* Task to complete
Reproduce exactly, and only, the lines below from the one containing "s []) (k / 8) 0 6" through the one containing "else if off = R.CSC_SLOT_ID".

___ Entries shown ___

-- ==== Sys2Proof/Machine/RegRead.lean ====
section
/-! DEFINITION. What a register reads as: the common page registers, the values that a page derives from the
state of its block, the reads that have an effect, and 64-bit registers (R50, R51, R53, R55, R57, R59). -/
namespace Sys2Proof.Machine

open Sys2Proof

/-- A word from its bits. -/
def bitsWord (f : Nat → Bool) : Word := (List.range 32).foldl (fun w n => setBit n (f n) w) 0

/-- Halves of a mask. -/
def maskHalf (hi : Bool) (m : BitVec 64) : Word := if hi then hi32 m else lo32 m

/-! ## The common registers (Tables 3.2a–3.2f) -/

/-- The interrupt sources a page type implements (R55): the sources of its table, and bit 31. -/
def irqSources : PageKind → List Nat
  | .dev | .pmu | .upd | .sch0 => [0, 1, 2, 3, 4, 5]
  | .clk | .time | .snap | .wpk | .guard | .sch2 | .sch3 | .eth => [0, 1]
  | .rst | .pcie | .iob => [0]
  | .cdf | .fox => [0, 1, 2, 3, 4]
  | .csc | .xb => [0, 1, 2, 3]
  | .mmu | .dma | .ring => [0, 1, 2]
  | .owl | .sch1 => []
  | .rgn => [0, 1, 8, 9, 10, 12, 13, 16, 17, 20, 21, 22, 24, 25, 26, 27, 28]

/-- The bits of IRQ_PEND that a page type implements. -/
def irqMask (k : PageKind) : Word := bitsWord fun n => n == 31 || (irqSources k).contains n

/-- PAGE_CAP. -/
def pageCap (k : PageKind) : Word :=
  W ((irqSources k).length + 1)
    |> setBit 8 (freezeImpl k) |> setBit 9 (snapImpl k)
    |> setBit 10 (alwaysOnPage k) |> setBit 11 (k == .dev)

/-- PAGE_STAT: the error records as stored, and the power and clock state of the page's island. -/
def pageStat (k : PageKind) (p : Nat) (s : State) : Word :=
  let w := rd p R.PAGE_STAT s &&& W 0xFF10
  setFld 1 0 (pagePower k p s) (setFld 3 2 (pageClock k p s) (setBit 5 (pagePower k p s == 3) w))

/-- SOFT_RST reads 1 while the reset that a write asked for is held back by the start-up flow or by a swap (R56, R270,
R291). -/
def resetHeld (k : PageKind) (p : Nat) (s : State) : Bool :=
  match k with
  | .dev => s.dev.resetWaiting.isSome
  | .rgn => (rgn (p - 0x100) s).resetWaiting
  | _ => false

def commonValue (k : PageKind) (p off : Nat) (s : State) : Word :=
  if off = R.PAGE_ID then W (pageType k * 2 ^ 16 + pageInstance k p * 2 ^ 8 + 1)
  else if off = R.PAGE_CAP then pageCap k
  else if off = R.PAGE_CTL then setBit 1 (resetHeld k p s) (rd p off s)
  else if off = R.PAGE_STAT then pageStat k p s
  else if off = R.IRQ_FORCE ∨ R.IRQ_FORCE < off then 0
  else rd p off s

/-! ## Derived values, by page type: none where the register holds its value itself -/

def devDerived (off : Nat) (s : State) : Option Word :=
  if off = R.DEV_DEVICE_ID then
    some (W (0x4B960000 + Config.stepping.toNat * 2 ^ 8 + b2n Config.gradeE * 2 ^ 7))
  else if off = R.DEV_SERIAL_LO then some (lo32 Config.serial)
  else if off = R.DEV_SERIAL_HI then some (hi32 Config.serial)
  else if off = R.DEV_STRAPS then some (s.dev.straps.setWidth 32 &&& W 0x77FF)
  else if off = R.DEV_MODE then
    some (setFld 3 0 (modeCode s.dev.mode) (setFld 7 4 s.dev.previous.toNat (rd P.DEV off s &&& W 0xFFFF0F00)))
  else if off = R.DEV_IRQ_VEC_PEND then some (bitsWord fun v => vecPend v s)
  else if off = R.DEV_IRQ_VEC_PEND + 4 then some (bitsWord fun v => vecPend (32 + v) s)
  else none

/-- The cell waits for its bank: an access of its instruction, or an earlier posted write, is not granted yet (R83). -/
def bankWaits (x : Cell) : Bool :=
  (x.issued.bind (·.wait)).isSome || x.stall.any (·.dst == 6)

/-- The item of a cell that PEEK_DATA returns (Table 4.10). -/
def peekCell (c item : Nat) (s : State) : Word :=
  let x := cell c s
  match item with
  | 0 => x.d0.data
  | 1 => x.d1.data
  | 2 => x.d2.data
  | 3 => x.d3.data
  | 4 => W (Tag.code x.d0.tag)
  | 5 => W (Tag.code x.d1.tag)
  | 6 => W (Tag.code x.d2.tag)
  | 7 => W (Tag.code x.d3.tag)
  | 8 => x.cnt.setWidth 32
  | 9 => W (b2n x.z + 2 * b2n x.n + 4 * b2n x.c + 8 * b2n x.v)
  | 10 => x.bp.setWidth 32
  | 11 => x.entry.setWidth 32
  | 12 => W (Tag.code x.ltag)
  | 13 => x.tapOut.setWidth 32
  | 14 => (tapInput c s).setWidth 32
  | _ =>
    if !cellEnabled c s then 5
    else if x.halted then 4
    else if bankWaits x then 3
    else if x.stall.isSome then 2
    else if !inputsReady c (curInsn c s) s then 1
    else 0

/-- The item of a MAC slice that its PEEK_DATA returns (Table 6.8). -/
def peekMac (m item : Nat) (s : State) : Word :=
  let x := mac m s
  match item with
  | 0 => x.p.setWidth 32
  | 1 => (x.p >>> 32).setWidth 32
  | 2 => setBit 31 x.pf (W ((x.p >>> 64).toNat % 2 ^ 16))
  | 3 => (latchVal m 0 s).data
  | 4 => (latchVal m 1 s).data
  | 5 => (latchVal m 2 s).data
  | _ => 0

/-- The neighbour of a side is draining or swapping. -/
def sideSwapping (r side : Nat) (s : State) : Bool :=
  match regionNext r (sideDir side) with
  | some n => 2 ≤ rdf (P.RGN n) R.RGN_SWAP_STATE 2 0 s
  | none => false

/-- BANK_REPAIR: two bits a bank, 0 to 2 spare columns in use (R189, Table 8.6); what the fuses say beyond 2 reads as
2. -/
def bankRepair (r : Nat) : Word :=
  W ((List.range 16).foldl (fun a l => a + min 2 (fld (2 * l + 1) (2 * l) (Config.bankRepair r)) * 4 ^ l) 0)

def rgnDerived (r off : Nat) (s : State) : Option Word :=
  let g := P.RGN r
  if off = R.RGN_GEOM then some (W (r / 8 * 2 ^ 8 + r % 8 * 2 ^ 4 + pinSides r))
  else if off = R.RGN_RCLK_STAT then some (frameWord r 0 0 s)
  else if off = R.RGN_TAP_STAT then
    some (bitsWord fun n => if n < 4 then !neighbourOn r n s else n < 8 && sideSwapping r (n - 4) s)
  else if off = R.RGN_BANK_MODE then
    some (bitsWord fun n => if n < 16 then mirrored (r * 16 + n) s
      else n % 2 == 0 && mirrored (r * 16 + (n - 16)) s && (copies (r * 16 + (n - 16)) s).length == 1)
  else if off = R.RGN_BANK_REPAIR then some (bankRepair r)
  else if off = R.RGN_MAC_PEEK_DATA then
    some (peekMac (r * 32 + rdf g R.RGN_MAC_PEEK_SEL 4 0 s) (rdf g R.RGN_MAC_PEEK_SEL 10 8 s) s)
  else if off = R.RGN_SW_STAT then
    some (bitsWord fun n =>
      if n < 8 then (chan (.portUp (portId (8 * r + n))) s).holder.isSome
      else if n < 16 then (chan (.portDown (portId (8 * r + (n - 8)))) s).route.isSome
      else bit n (rd g off s))
  else if off = R.RGN_ACTIVE_ID then some (frameWord r 0 6 s)
  else if off = R.RGN_STAGE_STAT then
    some (setBit 30 (loading r s) (setBit 29 (locked r s) (rd g off s &&& W 0x80FF0707)))
  else if off = R.RGN_STAGE_ID then
    some (if stageValid r s then planeWord s.planes.staging r 0 6 else 0)
  else if off = R.RGN_SQ_STAT then some (setFld 9 0 (rgn r s).sq.length (rd g off s &&& W 0x03FF0000))
  else if off = R.RGN_PARAM_STAT then
    some (W ((allPending s).filter fun e => e.1 / 2048 == r).length)
  else if R.RGN_HALTED ≤ off ∧ off < R.RGN_HALTED + 32 ∧ off % 4 = 0 then
    some (bitsWord fun n => (cell (256 * r + 8 * (off - R.RGN_HALTED) + n) s).halted)
  else if off = R.RGN_PEEK_DATA then
    some (peekCell (256 * r + rdf g R.RGN_PEEK_SEL 11 4 s) (rdf g R.RGN_PEEK_SEL 3 0 s) s)
  else none

def sch0Derived (off : Nat) (s : State) : Option Word :=
  if off = R.SCH0_DOORBELL_CREDITS then some (W (64 - (queue 16 s).length))
  else if off = R.SCH0_CMD_STAT then some (setBit 16 s.sched.cmd.isSome (rd P.SCH0 off s))
  else if off = R.SCH0_TASK_COUNTS then
    some (W ((tasks Ctx.onEngine s).length * 2 ^ 16 + (tasks Ctx.onList s).length))
  else if R.SCH0_ENGINE ≤ off ∧ off < R.SCH0_ENGINE + 1024 then some (engineEntry ((off - R.SCH0_ENGINE) / 4) s)
  else if R.SCH0_ENGINE_STAT ≤ off ∧ off < R.SCH0_ENGINE_STAT + 1024 then
    some (engineStat ((off - R.SCH0_ENGINE_STAT) / 4) s)
  else none

def sch1Derived (off : Nat) (s : State) : Option Word :=
  if R.SCH1_CTX_W ≤ off ∧ off < R.SCH1_CTX_W + 56 then
    some (ctxWord (rdf P.SCH1 R.SCH1_CTX_SEL 11 0 s) ((off - R.SCH1_CTX_W) / 4) s)
  else if off = R.SCH1_ARG_DATA then some (argWord (rdf P.SCH1 R.SCH1_ARG_ADDR 13 0 s) s).data
  else if off = R.SCH1_SAVE_DATA then some (saveWord (rdf P.SCH1 R.SCH1_SAVE_ADDR 15 0 s) s).data
  else none

def sch2Derived (off : Nat) (s : State) : Option Word :=
  if off = R.SCH2_BIND_DATA then some (bindWord (rdf P.SCH2 R.SCH2_BIND_SEL 9 0 s) s)
  else if R.SCH2_QSTAT ≤ off ∧ off < R.SCH2_QSTAT + 72 then
    let fill := (queue ((off - R.SCH2_QSTAT) / 4) s).length
    some (W (max (fld 15 8 (rd P.SCH2 off s)) fill * 2 ^ 8 + fill))
  else none

def sch3Derived (off : Nat) (s : State) : Option Word :=
  let e := tget ((0 : Word), (0 : Word)) s.sched.trace (rdf P.SCH3 R.SCH3_TRACE_SEL 12 0 s)
  if off = R.SCH3_TRACE_TIME then some e.1
  else if off = R.SCH3_TRACE_INFO then some e.2
  else none

def dmaDerived (c off : Nat) (s : State) : Option Word :=
  let x := dchan c s
  if off = R.DMA_STAT then
    some (rd (P.DMA c) off s &&& W 0xFF000000
      |> setFld 19 16 x.queue.length |> setBit 2 x.halted |> setBit 1 (waitsForEvents c s)
      |> setBit 0 x.cur.isSome)
  else if off = R.DMA_CUR_ID then
    some (match x.cur with
      | some c => W c.desc.id
      | none => 0)
  else if off = R.DMA_CUR_DONE then
    some (match x.cur with
      | some c => W (c.done % 2 ^ 22)
      | none => 0)
  else none

def foxDerived (off : Nat) (s : State) : Option Word :=
  let half := off % 8 == 4
  if off = R.FOX_STREAM_STAT then
    some (match s.fox.stream with
      | some x => W (2 ^ 31 + rqCode x.owner % 4 * 2 ^ 29 + (1024 - s.fox.buffer.length))
      | none => rd P.FOX off s)
  else if off = R.FOX_LOADING_LO ∨ off = R.FOX_LOADING_HI then
    some (maskHalf half (maskOf (s.fox.loads.map (·.1))))
  else if off = R.FOX_STAGED_LO ∨ off = R.FOX_STAGED_HI then
    some (maskHalf half (maskOf ((List.range 64).filter fun r => stageValid r s)))
  else if off = R.FOX_ARM_CTL then
    some (setBit 4 s.fox.drainAt.isSome (setBit 3 s.fox.armed.isSome (rd P.FOX off s &&& W 0xFF000000)))
  else none

/-- SLOT_STAT of slot k. -/
def slotStat (k : Nat) (s : State) : Word :=
  let x := slot k s
  W x.programs.toNat
    |> setBit 31 x.valid |> setBit 30 x.busy |> setBit 29 (slotRef k s) |> setBit 28 x.corrupt
    |> setBit 27 x.retired |> setBit 26 x.wearWarn

/-- The slot that SLOT_SEL selects. -/
def slotSel (s : State) : Nat := 8 * rdf P.CSC R.CSC_SLOT_SEL 13 8 s + rdf P.CSC R.CSC_SLOT_SEL 2 0 s

/-- PERSONALITY_ID of the image stored in slot k: word 6 of frame 0 of the plane it gives (R252, Table 11.7);
zero in an empty slot. -/
def slotId (k : Nat) (s : State) : Word :=
  match area (128 + k) s with
  | [] => 0
  | ws => planeWord (planeFrom 1 (k / 8) ws s []) (k / 8) 0 6

def cscDerived (off : Nat) (s : State) : Option Word :=
  if off = R.CSC_SLOT_STAT then some (slotStat (slotSel s) s)
  else if off = R.CSC_SLOT_ID then some (slotId (slotSel s) s)
  else if off = R.CSC_RETIRED_SLOTS then some (W (s.store.slots.filter fun e => e.2.retired).length)
  else if R.CSC_LIB_VALID ≤ off ∧ off < R.CSC_LIB_VALID + 64 then
    some (bitsWord fun n => (slot (8 * (off - R.CSC_LIB_VALID) + n) s).valid)
  else if off = R.CSC_IMAGE_STAT then
    some (W (b2n s.store.bootB * 16 + b2n s.store.bValid * 2 + b2n s.store.aValid))
  else none

def rstDerived (off : Nat) (s : State) : Option Word :=
  if off = R.RST_DONE_STAT then some (setBit 1 s.io.doneLine (rd P.RST off s)) else none

def cdfDerived (rq : Requester) (off : Nat) (s : State) : Option Word :=
  if R.CDF_BANK_STAT ≤ off ∧ off < R.CDF_BANK_STAT + 16 then some (bankStat rq ((off - R.CDF_BANK_STAT) / 4) s)
  else if off = R.CDF_WEAR_DATA then some (wearData (rdf P.CDF R.CDF_WEAR_SEL 7 0 s) s)
  else if R.CDF_WARN ≤ off ∧ off < R.CDF_WARN + 16 then
    some (bitsWord fun n => (wearOf (8 * (off - R.CDF_WARN) + n) s).warn)
  else if off = R.CDF_WARN_P then some (bitsWord fun n => n < 8 && (wearOf (0x80 + n) s).warn)
  else if R.CDF_RETIRED ≤ off ∧ off < R.CDF_RETIRED + 16 then
    some (bitsWord fun n => (wearOf (8 * (off - R.CDF_RETIRED) + n) s).retired)
  else if off = R.CDF_RETIRED_P then some (bitsWord fun n => n < 8 && (wearOf (0x80 + n) s).retired)
  else none

def guardDerived (off : Nat) (s : State) : Option Word :=
  if off = R.GUARD_GROUPS0 then some (s.flash.guardBits.setWidth 32)
  else if off = R.GUARD_GROUPS_P then some (W (s.flash.guardBits.toNat / 2 ^ 32))
  else none

/-- Seconds of the confirm window that remain, at the leader. -/
def trialLeft (s : State) : Word :=
  if ringLeader s && (updState s == U.TRIAL || updState s == U.CONFIRMING) then
    W (((windowEnd s).toNat - s.time.ringTime.toNat) / 1000000000)
  else 0

def updDerived (off : Nat) (s : State) : Option Word :=
  let p := s.upd.pointer
  if off = R.UPD_BUNDLE_STAT then some (setFld 10 0 (1024 - s.upd.buffer.length) (rd P.UPD off s)) else
  if off = R.UPD_BOOT then some (bootWord s)
  else if off = R.UPD_ACTIVE_MANIFEST_LO then some (lo32 p.activeManifest)
  else if off = R.UPD_ACTIVE_MANIFEST_HI then some (hi32 p.activeManifest)
  else if off = R.UPD_OTHER_MANIFEST_LO then some (lo32 p.otherManifest)
  else if off = R.UPD_OTHER_MANIFEST_HI then some (hi32 p.otherManifest)
  else if off = R.UPD_FW_ACTIVE then some (fwVersion p.activeB s)
  else if off = R.UPD_FW_OTHER then some (fwVersion (!p.activeB) s)
  else if off = R.UPD_TRIAL_LEFT then some (trialLeft s)
  else none

/-- RGN_ON: the regions that have power. -/
def regionsPowered (s : State) : BitVec 64 :=
  maskOf ((List.range 64).filter fun r => (rgn r s).power == .on || (rgn r s).power == .gated)

def pmuDerived (off : Nat) (s : State) : Option Word :=
  if off = R.PMU_RGN_ON_LO then some (lo32 (regionsPowered s))
  else if off = R.PMU_RGN_ON_HI then some (hi32 (regionsPowered s))
  else none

___

* Exercise output
  | ws => planeWord (planeFrom 1 (k / 8) ws s []) (k / 8) 0 6

def cscDerived (off : Nat) (s : State) : Option Word :=
  if off = R.CSC_SLOT_STAT then some (slotStat (slotSel s) s)
  else if off = R.CSC_SLOT_ID then some (slotId (slotSel s) s)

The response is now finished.